[LISTED ENTRIES]:
-- ==== Sys2Proof/Syntax.lean ====
section
/-! DEFINITION. The instruction set: one constructor of `Instr` for each of the 64 rows of the opcode table
(30_encoding.md R83, R86). The operands are the fields the row names: register indices, and the 24-bit immediate of `LDI`.
Bits an instruction ignores (R87) are no operands (log entry 9). -/

namespace Sys2Proof

/-- The instructions of the core, in the order of the opcode table. -/
inductive Instr where
  /-- no operation (40_step_and_nop.md R114). -/
  | nop
  /-- `LD rB, [rA]`: load three bytes, most significant first (42_transfer.md R140). -/
  | ld (regA regB : Reg)
  /-- `ST [rB], rA`: store three bytes, all `0xFF` (42_transfer.md R141). -/
  | st (regA regB : Reg)
  /-- `MOV rB, rA`: copy a raw cell (42_transfer.md R142). -/
  | mov (regA regB : Reg)
  /-- reserved: two-byte no-op (42_transfer.md R143). -/
  | rsv1
  /-- `CMP rA, rB`: unsigned compare to the flags cell (43_compare.md R160). -/
  | cmp (regA regB : Reg)
  /-- `JMP rA`: unconditional jump (44_jump.md R170). -/
  | jmp (regA : Reg)
  /-- `JEQ rA`: jump if the flags cell equals 1 (44_jump.md R171). -/
  | jeq (regA : Reg)
  /-- `JGT rA`: jump if the flags cell equals 2 (44_jump.md R172). -/
  | jgt (regA : Reg)
  /-- `JF3 rA`: jump if the flags cell equals 3 (44_jump.md R173). -/
  | jf3 (regA : Reg)
  /-- `JLT rA`: jump if the flags cell equals 4 (44_jump.md R174). -/
  | jlt (regA : Reg)
  /-- `JF5 rA`: jump if the flags cell equals 5 (44_jump.md R175). -/
  | jf5 (regA : Reg)
  /-- reserved: two-byte no-op (44_jump.md R177). -/
  | rsv3_6
  /-- reserved: two-byte no-op (44_jump.md R177). -/
  | rsv3_7
  /-- reserved: two-byte no-op (44_jump.md R177). -/
  | rsv3_8
  /-- reserved: two-byte no-op (44_jump.md R177). -/
  | rsv3_9
  /-- reserved: two-byte no-op (44_jump.md R177). -/
  | rsv3_a
  /-- reserved: two-byte no-op (44_jump.md R177). -/
  | rsv3_b
  /-- reserved: two-byte no-op (44_jump.md R177). -/
  | rsv3_c
  /-- reserved: two-byte no-op (44_jump.md R177). -/
  | rsv3_d
  /-- reserved: two-byte no-op (44_jump.md R177). -/
  | rsv3_e
  /-- `JNE rA`: jump if the flags cell differs from 1 (44_jump.md R176). -/
  | jne (regA : Reg)
  /-- `ADD rA, rB` (45_alu.md R195). -/
  | add (regA regB : Reg)
  /-- `SUB rA, rB` (45_alu.md R196). -/
  | sub (regA regB : Reg)
  /-- `MUL rA, rB` (45_alu.md R197). -/
  | mul (regA regB : Reg)
  /-- `DIV rA, rB`: unsigned quotient (45_alu.md R198). -/
  | div (regA regB : Reg)
  /-- `MOD rA, rB`: unsigned remainder (45_alu.md R199). -/
  | mod (regA regB : Reg)
  /-- `SHL rA, rB`: logical shift left (45_alu.md R200). -/
  | shl (regA regB : Reg)
  /-- `SHR rA, rB`: logical shift right (45_alu.md R201). -/
  | shr (regA regB : Reg)
  /-- `OR rA, rB` (45_alu.md R202). -/
  | or (regA regB : Reg)
  /-- `AND rA, rB` (45_alu.md R203). -/
  | and (regA regB : Reg)
  /-- `XOR rA, rB` (45_alu.md R204). -/
  | xor (regA regB : Reg)
  /-- `NOT rA`: bitwise complement (45_alu.md R205). -/
  | not (regA : Reg)
  /-- `INC rA` (45_alu.md R206). -/
  | inc (regA : Reg)
  /-- `DEC rA` (45_alu.md R207). -/
  | dec (regA : Reg)
  /-- reserved: two-byte no-op (45_alu.md R208). -/
  | rsv4_d
  /-- reserved: two-byte no-op (45_alu.md R208). -/
  | rsv4_e
  /-- reserved: two-byte no-op (45_alu.md R208). -/
  | rsv4_f
  /-- reserved: two-byte no-op (40_step_and_nop.md R115). -/
  | rsv5
  /-- reserved: two-byte no-op (40_step_and_nop.md R115). -/
  | rsv6
  /-- reserved: two-byte no-op (40_step_and_nop.md R115). -/
  | rsv7
  /-- reserved: two-byte no-op (40_step_and_nop.md R115). -/
  | rsv8
  /-- reserved: two-byte no-op (40_step_and_nop.md R115). -/
  | rsv9
  /-- reserved: two-byte no-op (40_step_and_nop.md R115). -/
  | rsva
  /-- reserved: two-byte no-op (40_step_and_nop.md R115). -/
  | rsvb
  /-- reserved: two-byte no-op (40_step_and_nop.md R115). -/
  | rsvc
  /-- reserved: two-byte no-op (40_step_and_nop.md R115). -/
  | rsvd
  /-- `HLT`: end the run with status Halt (46_system.md R220). -/
  | hlt
  /-- reserved: two-byte no-op (46_system.md R223). -/
  | rsve_1
  /-- reserved: two-byte no-op (46_system.md R223). -/
  | rsve_2
  /-- reserved: two-byte no-op (46_system.md R223). -/
  | rsve_3
  /-- reserved: two-byte no-op (46_system.md R223). -/
  | rsve_4
  /-- reserved: two-byte no-op (46_system.md R223). -/
  | rsve_5
  /-- reserved: two-byte no-op (46_system.md R223). -/
  | rsve_6
  /-- reserved: two-byte no-op (46_system.md R223). -/
  | rsve_7
  /-- reserved: two-byte no-op (46_system.md R223). -/
  | rsve_8
  /-- reserved: two-byte no-op (46_system.md R223). -/
  | rsve_9
  /-- reserved: two-byte no-op (46_system.md R223). -/
  | rsve_a
  /-- reserved: two-byte no-op (46_system.md R223). -/
  | rsve_b
  /-- reserved: two-byte no-op (46_system.md R223). -/
  | rsve_c
  /-- reserved: two-byte no-op (46_system.md R223). -/
  | rsve_d
  /-- reserved: two-byte no-op (46_system.md R223). -/
  | rsve_e
  /-- `PRT rA`: print the zero-terminated string at the address in `rA` (46_system.md R222). -/
  | prt (regA : Reg)
  /-- `LDI rD, imm24`: immediate load (41_immediate_load.md R130). -/
  | ldi (d : Reg) (imm : Word)
  deriving DecidableEq, Repr

/-- The row of the opcode table an instruction belongs to, by its mnemonic (30_encoding.md R83, R92). -/
def Instr.mnemonic : Instr → String
  | .nop => "NOP"
  | .ld _ _ => "LD"
  | .st _ _ => "ST"
  | .mov _ _ => "MOV"
  | .rsv1 => "RSV1"
  | .cmp _ _ => "CMP"
  | .jmp _ => "JMP"
  | .jeq _ => "JEQ"
  | .jgt _ => "JGT"
  | .jf3 _ => "JF3"
  | .jlt _ => "JLT"
  | .jf5 _ => "JF5"
  | .rsv3_6 => "RSV3_6"
  | .rsv3_7 => "RSV3_7"
  | .rsv3_8 => "RSV3_8"
  | .rsv3_9 => "RSV3_9"
  | .rsv3_a => "RSV3_A"
  | .rsv3_b => "RSV3_B"
  | .rsv3_c => "RSV3_C"
  | .rsv3_d => "RSV3_D"
  | .rsv3_e => "RSV3_E"
  | .jne _ => "JNE"
  | .add _ _ => "ADD"
  | .sub _ _ => "SUB"
  | .mul _ _ => "MUL"
  | .div _ _ => "DIV"
  | .mod _ _ => "MOD"
  | .shl _ _ => "SHL"
  | .shr _ _ => "SHR"
  | .or _ _ => "OR"
  | .and _ _ => "AND"
  | .xor _ _ => "XOR"
  | .not _ => "NOT"
  | .inc _ => "INC"
  | .dec _ => "DEC"
  | .rsv4_d => "RSV4_D"
  | .rsv4_e => "RSV4_E"
  | .rsv4_f => "RSV4_F"
  | .rsv5 => "RSV5"
  | .rsv6 => "RSV6"
  | .rsv7 => "RSV7"
  | .rsv8 => "RSV8"
  | .rsv9 => "RSV9"
  | .rsva => "RSVA"
  | .rsvb => "RSVB"
  | .rsvc => "RSVC"
  | .rsvd => "RSVD"
  | .hlt => "HLT"
  | .rsve_1 => "RSVE_1"
  | .rsve_2 => "RSVE_2"
  | .rsve_3 => "RSVE_3"
  | .rsve_4 => "RSVE_4"
  | .rsve_5 => "RSVE_5"
  | .rsve_6 => "RSVE_6"
  | .rsve_7 => "RSVE_7"
  | .rsve_8 => "RSVE_8"
  | .rsve_9 => "RSVE_9"
  | .rsve_a => "RSVE_A"
  | .rsve_b => "RSVE_B"
  | .rsve_c => "RSVE_C"
  | .rsve_d => "RSVE_D"
  | .rsve_e => "RSVE_E"
  | .prt _ => "PRT"
  | .ldi _ _ => "LDI"

/-- The length of an instruction in bytes: four for the immediate load, two for every other (30_encoding.md R80). -/
def Instr.length : Instr → Nat
  | .nop => 2
  | .ld _ _ => 2
  | .st _ _ => 2
  | .mov _ _ => 2
  | .rsv1 => 2
  | .cmp _ _ => 2
  | .jmp _ => 2
  | .jeq _ => 2
  | .jgt _ => 2
  | .jf3 _ => 2
  | .jlt _ => 2
  | .jf5 _ => 2
  | .rsv3_6 => 2
  | .rsv3_7 => 2
  | .rsv3_8 => 2
  | .rsv3_9 => 2
  | .rsv3_a => 2
  | .rsv3_b => 2
  | .rsv3_c => 2
  | .rsv3_d => 2
  | .rsv3_e => 2
  | .jne _ => 2
  | .add _ _ => 2
  | .sub _ _ => 2
  | .mul _ _ => 2
  | .div _ _ => 2
  | .mod _ _ => 2
  | .shl _ _ => 2
  | .shr _ _ => 2
  | .or _ _ => 2
  | .and _ _ => 2
  | .xor _ _ => 2
  | .not _ => 2
  | .inc _ => 2
  | .dec _ => 2
  | .rsv4_d => 2
  | .rsv4_e => 2
  | .rsv4_f => 2
  | .rsv5 => 2
  | .rsv6 => 2
  | .rsv7 => 2
  | .rsv8 => 2
  | .rsv9 => 2
  | .rsva => 2
  | .rsvb => 2
  | .rsvc => 2
  | .rsvd => 2
  | .hlt => 2
  | .rsve_1 => 2
  | .rsve_2 => 2
  | .rsve_3 => 2
  | .rsve_4 => 2
  | .rsve_5 => 2
  | .rsve_6 => 2
  | .rsve_7 => 2
  | .rsve_8 => 2
  | .rsve_9 => 2
  | .rsve_a => 2
  | .rsve_b => 2
  | .rsve_c => 2
  | .rsve_d => 2
  | .rsve_e => 2
  | .prt _ => 2
  | .ldi _ _ => 4

end Sys2Proof
end

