-- ==== Sys2Proof/Machine/Compare.lean ====
section
/-! DEFINITION. Class `0x2`: compare (43_compare.md). -/

namespace Sys2Proof.Machine

/-- `CMP rA, rB`: the flags cell is cleared first, both operands are read after the clear, once, and then exactly one bit is
set (43_compare.md R160, D6). -/
def execCmp (regA regB : Reg) (s : State) : Result :=
  let cleared := s.setReg flagsReg 0
  returnContinue (cleared.setReg flagsReg (compareFlags (cleared.val regA) (cleared.val regB)))

end Sys2Proof.Machine
end

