theorem test_decode_nop : decode [0b00001111, 0b11111111] = .ok (.nop, []) := rfl
theorem test_decode_ld : decode [0b00010010, 0b00010010] = .ok (.ld 1 2, []) := rfl
theorem test_decode_st : decode [0b00010101, 0b00110100] = .ok (.st 3 4, []) := rfl
theorem test_decode_mov : decode [0b00011011, 0b11111010] = .ok (.mov 15 10, []) := rfl
theorem test_decode_rsv1 : decode [0b00011110, 0b00010010] = .ok (.rsv1, []) := rfl
theorem test_decode_cmp : decode [0b00101010, 0b11100010] = .ok (.cmp 14 2, []) := rfl
theorem test_decode_jmp : decode [0b00110000, 0b00111111] = .ok (.jmp 3, []) := rfl
theorem test_decode_jeq : decode [0b00110001, 0b00111111] = .ok (.jeq 3, []) := rfl
theorem test_decode_jgt : decode [0b00110010, 0b00111111] = .ok (.jgt 3, []) := rfl
theorem test_decode_jf3 : decode [0b00110011, 0b00111111] = .ok (.jf3 3, []) := rfl
theorem test_decode_jlt : decode [0b00110100, 0b00111111] = .ok (.jlt 3, []) := rfl
theorem test_decode_jf5 : decode [0b00110101, 0b00111111] = .ok (.jf5 3, []) := rfl
theorem test_decode_rsv3_6 : decode [0b00110110, 0b00110101] = .ok (.rsv3_6, []) := rfl
theorem test_decode_rsv3_7 : decode [0b00110111, 0b00110101] = .ok (.rsv3_7, []) := rfl
theorem test_decode_rsv3_8 : decode [0b00111000, 0b00110101] = .ok (.rsv3_8, []) := rfl
theorem test_decode_rsv3_9 : decode [0b00111001, 0b00110101] = .ok (.rsv3_9, []) := rfl
theorem test_decode_rsv3_a : decode [0b00111010, 0b00110101] = .ok (.rsv3_a, []) := rfl
theorem test_decode_rsv3_b : decode [0b00111011, 0b00110101] = .ok (.rsv3_b, []) := rfl
theorem test_decode_rsv3_c : decode [0b00111100, 0b00110101] = .ok (.rsv3_c, []) := rfl
theorem test_decode_rsv3_d : decode [0b00111101, 0b00110101] = .ok (.rsv3_d, []) := rfl
theorem test_decode_rsv3_e : decode [0b00111110, 0b00110101] = .ok (.rsv3_e, []) := rfl
theorem test_decode_jne : decode [0b00111111, 0b00110000] = .ok (.jne 3, []) := rfl
theorem test_decode_add : decode [0b01000000, 0b10110101] = .ok (.add 11 5, []) := rfl
theorem test_decode_sub : decode [0b01000001, 0b10110101] = .ok (.sub 11 5, []) := rfl
theorem test_decode_mul : decode [0b01000010, 0b10110101] = .ok (.mul 11 5, []) := rfl
theorem test_decode_div : decode [0b01000011, 0b10110101] = .ok (.div 11 5, []) := rfl
theorem test_decode_mod : decode [0b01000100, 0b10110101] = .ok (.mod 11 5, []) := rfl
theorem test_decode_shl : decode [0b01000101, 0b10110101] = .ok (.shl 11 5, []) := rfl
theorem test_decode_shr : decode [0b01000110, 0b10110101] = .ok (.shr 11 5, []) := rfl
theorem test_decode_or : decode [0b01000111, 0b10110101] = .ok (.or 11 5, []) := rfl
theorem test_decode_and : decode [0b01001000, 0b10110101] = .ok (.and 11 5, []) := rfl
theorem test_decode_xor : decode [0b01001001, 0b10110101] = .ok (.xor 11 5, []) := rfl
theorem test_decode_not : decode [0b01001010, 0b10110101] = .ok (.not 11, []) := rfl
theorem test_decode_inc : decode [0b01001011, 0b10110101] = .ok (.inc 11, []) := rfl
theorem test_decode_dec : decode [0b01001100, 0b10110101] = .ok (.dec 11, []) := rfl
theorem test_decode_rsv4_d : decode [0b01001101, 0b10110101] = .ok (.rsv4_d, []) := rfl
theorem test_decode_rsv4_e : decode [0b01001110, 0b10110101] = .ok (.rsv4_e, []) := rfl
theorem test_decode_rsv4_f : decode [0b01001111, 0b10110101] = .ok (.rsv4_f, []) := rfl
theorem test_decode_rsv5 : decode [0b01011010, 0b10110101] = .ok (.rsv5, []) := rfl
theorem test_decode_rsv6 : decode [0b01101010, 0b10110101] = .ok (.rsv6, []) := rfl
theorem test_decode_rsv7 : decode [0b01111010, 0b10110101] = .ok (.rsv7, []) := rfl
theorem test_decode_rsv8 : decode [0b10001010, 0b10110101] = .ok (.rsv8, []) := rfl
theorem test_decode_rsv9 : decode [0b10011010, 0b10110101] = .ok (.rsv9, []) := rfl
theorem test_decode_rsva : decode [0b10101010, 0b10110101] = .ok (.rsva, []) := rfl
theorem test_decode_rsvb : decode [0b10111010, 0b10110101] = .ok (.rsvb, []) := rfl
theorem test_decode_rsvc : decode [0b11001010, 0b10110101] = .ok (.rsvc, []) := rfl
theorem test_decode_rsvd : decode [0b11011010, 0b10110101] = .ok (.rsvd, []) := rfl
theorem test_decode_hlt : decode [0b11100000, 0b10110101] = .ok (.hlt, []) := rfl
theorem test_decode_rsve_1 : decode [0b11100001, 0b10110101] = .ok (.rsve_1, []) := rfl
theorem test_decode_rsve_2 : decode [0b11100010, 0b10110101] = .ok (.rsve_2, []) := rfl
theorem test_decode_rsve_3 : decode [0b11100011, 0b10110101] = .ok (.rsve_3, []) := rfl
theorem test_decode_rsve_4 : decode [0b11100100, 0b10110101] = .ok (.rsve_4, []) := rfl
theorem test_decode_rsve_5 : decode [0b11100101, 0b10110101] = .ok (.rsve_5, []) := rfl
theorem test_decode_rsve_6 : decode [0b11100110, 0b10110101] = .ok (.rsve_6, []) := rfl
theorem test_decode_rsve_7 : decode [0b11100111, 0b10110101] = .ok (.rsve_7, []) := rfl
theorem test_decode_rsve_8 : decode [0b11101000, 0b10110101] = .ok (.rsve_8, []) := rfl
theorem test_decode_rsve_9 : decode [0b11101001, 0b10110101] = .ok (.rsve_9, []) := rfl
theorem test_decode_rsve_a : decode [0b11101010, 0b10110101] = .ok (.rsve_a, []) := rfl
theorem test_decode_rsve_b : decode [0b11101011, 0b10110101] = .ok (.rsve_b, []) := rfl
theorem test_decode_rsve_c : decode [0b11101100, 0b10110101] = .ok (.rsve_c, []) := rfl
theorem test_decode_rsve_d : decode [0b11101101, 0b10110101] = .ok (.rsve_d, []) := rfl
theorem test_decode_rsve_e : decode [0b11101110, 0b10110101] = .ok (.rsve_e, []) := rfl
theorem test_decode_prt : decode [0b11101111, 0b01111111] = .ok (.prt 7, []) := rfl
theorem test_decode_ldi : decode [0b11110011, 0b01010110, 0b00110100, 0b00010010] = .ok (.ldi 3 0x123456, []) := rfl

[EXERCISE]: Which lines in the entries above contain "cleared"? Pull each of them out.

[TASK ANSWER]:
/-- `CMP rA, rB`: the flags cell is cleared first, both operands are read after the clear, once, and then exactly one bit is
  let cleared := s.setReg flagsReg 0
  returnContinue (cleared.setReg flagsReg (compareFlags (cleared.val regA) (cleared.val regB)))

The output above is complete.